Your response should be the complete set of records, reproduced exactly.

◆ ◆ ◆

/-- The translations of a slot that arrive (R117, R120). -/
def walkEvents (s : State) (t : Slot) : List Instr :=
  t.walks.flatMap (fun w =>
    whenDue (hitDue s t false w.h).isSome (.xlatCacheHitFill t.id w.h)
      ++ whenDue (hitDue s t true w.h).isSome (.retranslationHitRefill t.id w.h)
      ++ whenDue (match pendingWalk s t w.h with | some w => walkFinds s t w ≠ .waits | none => false)
          (.translationWalkComplete t.id w.h))

/-- The counters of a slot with a value to forward (R304). -/
def forwardEvents (s : State) (t : Slot) : List Instr :=
  (List.range 16).flatMap (fun n =>
    let q : BitVec 4 := BitVec.ofNat 4 n
    whenDue (t.q[q.toNat].bindings.any (fun b => forwardDue s t t.q[q.toNat] b)) (.qpubForward t.id q))

/-- The streams of a slot whose object has come (R215). -/
def unblockEvents (s : State) (t : Slot) : List Instr :=
  [StreamId.control, .matrix, .copy].flatMap (fun st => whenDue (unblockDue s t st) (.streamUnblock t.id st))

/-- What happens to the storage and the operations of a slot. -/
def slotEvents (s : State) (t : Slot) : List Instr :=
  (List.range t.deferred.length).flatMap (fun i => whenDue (deferredDue s t i) (.deferredWrite t.id i)) ++ whenDue (landingDue s t) (.tileRowLand t.id)
    ++ whenDue (iterationActs s t) (.matrixIterationStart t.id) ++ walkEvents s t ++ opEvents s t ++ scanEvents s t
    ++ forwardEvents s t ++ whenDue (match t.wait with | some w => w.signalled | none => false) (.barrierPhaseSignal t.id)

/-- What then happens to the streams of a slot. -/
def streamEvents (s : State) (t : Slot) : List Instr :=
  unblockEvents s t ++ whenDue (waitReturns s t) (.waitReturn t.id) ++ whenDue (waitTimesOut s t) (.waitTimeout t.id)
    ++ whenDue (eventDue s t) (.asyncEventTake t.id) ++ whenDue (retireDue s t) (.itemRetire t.id)

/-! ## The events of the package -/

/-- The numbers of the entries of a list that pass a test. -/
def indicesOf {α : Type} (xs : List α) (p : α → Bool) : List Nat :=
  (xs.zipIdx.filter (fun x => p x.1)).map (fun x => x.2)

/-- What the attention dies do (R138, R159, R164, R167, R168). -/
def kvEvents (s : State) : List Instr :=
  [false, true].flatMap (fun b =>
    let d := s.kv[if b then (1 : Fin 2) else 0]
    (List.range d.arrivals.length).flatMap (fun i => [.kvopenAtSlice0 b i, .kvOperationPerform b i])
      ++ (List.range d.queries.length).map (fun i => .queryEntryEnqueue b i)
      ++ (indicesOf d.queries (fun a => backoffOver s a.resendAt)).map (fun i => .backoffResend (.query b i))
      ++ (d.queues.filter (fun p => (headEntry p.2).isSome)).map (fun p => .queryDelivery b (BitVec.ofNat 5 p.1))
      ++ (d.blocks.filter (fun p => p.2.moving)).map (fun p => .tierMove b (BitVec.ofNat 26 p.1) p.2.target.1 p.2.target.2))

/-- Messages between agents (R76, R133, R169, R221, R383, R384, R450, R454, R461). -/
def messageEvents (s : State) : List Instr :=
  (indicesOf s.barriers (fun u => u.order.resendAt.isNone)).map (fun i => .barrierHomeUpdate i)
    ++ (indicesOf s.barriers (fun u => backoffOver s u.order.resendAt)).map (fun i => .backoffResend (.barrier i))
    ++ (s.broadcasts.flatMap (fun b => (List.range 128).filter (fun c => b.2.getLsbD c))).map
        (fun c => .deadHandleBroadcast (BitVec.ofNat 8 c))
    ++ (List.range (s.requests.length + if s.intake.isEmpty then 0 else 1)).map (fun i => .homeSliceRequest i)
    ++ (indicesOf s.requests (fun r => backoffOver s r.resendAt)).map (fun i => .backoffResend (.request i))
    ++ (List.range s.carries.length).map (fun i => .carryArrival i)
    ++ (List.range s.acceptances.length).map (fun i => .acceptancePacketArrival i)
    ++ (List.range s.replies.length).map (fun i => .queryReplyArrival i)
    ++ (s.port.tx.filter (fun x => backoffOver s x.resendAt)).map (fun x => .backoffResend (.flow x.key))
    ++ s.port.rx.map (fun x => .ackTimer x.key) ++ s.port.tx.map (fun x => .retransmitTimeout (.flow x.key))
    ++ (indicesOf s.chains.toList (fun l => backoffOver s l.resendAt)).map (fun n => .backoffResend (.chain (BitVec.ofNat 3 n)))
    ++ (indicesOf s.chains.toList (fun l => !l.window.isEmpty)).map (fun n => .retransmitTimeout (.chain (BitVec.ofNat 3 n)))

◆ ◆ ◆

# SOLUTION TO THIS EXERCISE
/-- The translations of a slot that arrive (R117, R120). -/
def walkEvents (s : State) (t : Slot) : List Instr :=
  t.walks.flatMap (fun w =>
    whenDue (hitDue s t false w.h).isSome (.xlatCacheHitFill t.id w.h)
      ++ whenDue (hitDue s t true w.h).isSome (.retranslationHitRefill t.id w.h)
      ++ whenDue (match pendingWalk s t w.h with | some w => walkFinds s t w ≠ .waits | none => false)
          (.translationWalkComplete t.id w.h))

/-- The counters of a slot with a value to forward (R304). -/
def forwardEvents (s : State) (t : Slot) : List Instr :=
  (List.range 16).flatMap (fun n =>
    let q : BitVec 4 := BitVec.ofNat 4 n
    whenDue (t.q[q.toNat].bindings.any (fun b => forwardDue s t t.q[q.toNat] b)) (.qpubForward t.id q))

/-- The streams of a slot whose object has come (R215). -/
def unblockEvents (s : State) (t : Slot) : List Instr :=
  [StreamId.control, .matrix, .copy].flatMap (fun st => whenDue (unblockDue s t st) (.streamUnblock t.id st))

/-- What happens to the storage and the operations of a slot. -/
def slotEvents (s : State) (t : Slot) : List Instr :=
  (List.range t.deferred.length).flatMap (fun i => whenDue (deferredDue s t i) (.deferredWrite t.id i)) ++ whenDue (landingDue s t) (.tileRowLand t.id)
    ++ whenDue (iterationActs s t) (.matrixIterationStart t.id) ++ walkEvents s t ++ opEvents s t ++ scanEvents s t
    ++ forwardEvents s t ++ whenDue (match t.wait with | some w => w.signalled | none => false) (.barrierPhaseSignal t.id)

/-- What then happens to the streams of a slot. -/
def streamEvents (s : State) (t : Slot) : List Instr :=
  unblockEvents s t ++ whenDue (waitReturns s t) (.waitReturn t.id) ++ whenDue (waitTimesOut s t) (.waitTimeout t.id)
    ++ whenDue (eventDue s t) (.asyncEventTake t.id) ++ whenDue (retireDue s t) (.itemRetire t.id)

/-! ## The events of the package -/

/-- The numbers of the entries of a list that pass a test. -/
def indicesOf {α : Type} (xs : List α) (p : α → Bool) : List Nat :=
  (xs.zipIdx.filter (fun x => p x.1)).map (fun x => x.2)

/-- What the attention dies do (R138, R159, R164, R167, R168). -/
def kvEvents (s : State) : List Instr :=
  [false, true].flatMap (fun b =>
    let d := s.kv[if b then (1 : Fin 2) else 0]
    (List.range d.arrivals.length).flatMap (fun i => [.kvopenAtSlice0 b i, .kvOperationPerform b i])
      ++ (List.range d.queries.length).map (fun i => .queryEntryEnqueue b i)
      ++ (indicesOf d.queries (fun a => backoffOver s a.resendAt)).map (fun i => .backoffResend (.query b i))
      ++ (d.queues.filter (fun p => (headEntry p.2).isSome)).map (fun p => .queryDelivery b (BitVec.ofNat 5 p.1))
      ++ (d.blocks.filter (fun p => p.2.moving)).map (fun p => .tierMove b (BitVec.ofNat 26 p.1) p.2.target.1 p.2.target.2))

/-- Messages between agents (R76, R133, R169, R221, R383, R384, R450, R454, R461). -/
def messageEvents (s : State) : List Instr :=
  (indicesOf s.barriers (fun u => u.order.resendAt.isNone)).map (fun i => .barrierHomeUpdate i)
    ++ (indicesOf s.barriers (fun u => backoffOver s u.order.resendAt)).map (fun i => .backoffResend (.barrier i))
    ++ (s.broadcasts.flatMap (fun b => (List.range 128).filter (fun c => b.2.getLsbD c))).map
        (fun c => .deadHandleBroadcast (BitVec.ofNat 8 c))
    ++ (List.range (s.requests.length + if s.intake.isEmpty then 0 else 1)).map (fun i => .homeSliceRequest i)
    ++ (indicesOf s.requests (fun r => backoffOver s r.resendAt)).map (fun i => .backoffResend (.request i))
    ++ (List.range s.carries.length).map (fun i => .carryArrival i)
    ++ (List.range s.acceptances.length).map (fun i => .acceptancePacketArrival i)
    ++ (List.range s.replies.length).map (fun i => .queryReplyArrival i)
    ++ (s.port.tx.filter (fun x => backoffOver s x.resendAt)).map (fun x => .backoffResend (.flow x.key))
    ++ s.port.rx.map (fun x => .ackTimer x.key) ++ s.port.tx.map (fun x => .retransmitTimeout (.flow x.key))
    ++ (indicesOf s.chains.toList (fun l => backoffOver s l.resendAt)).map (fun n => .backoffResend (.chain (BitVec.ofNat 3 n)))
    ++ (indicesOf s.chains.toList (fun l => !l.window.isEmpty)).map (fun n => .retransmitTimeout (.chain (BitVec.ofNat 3 n)))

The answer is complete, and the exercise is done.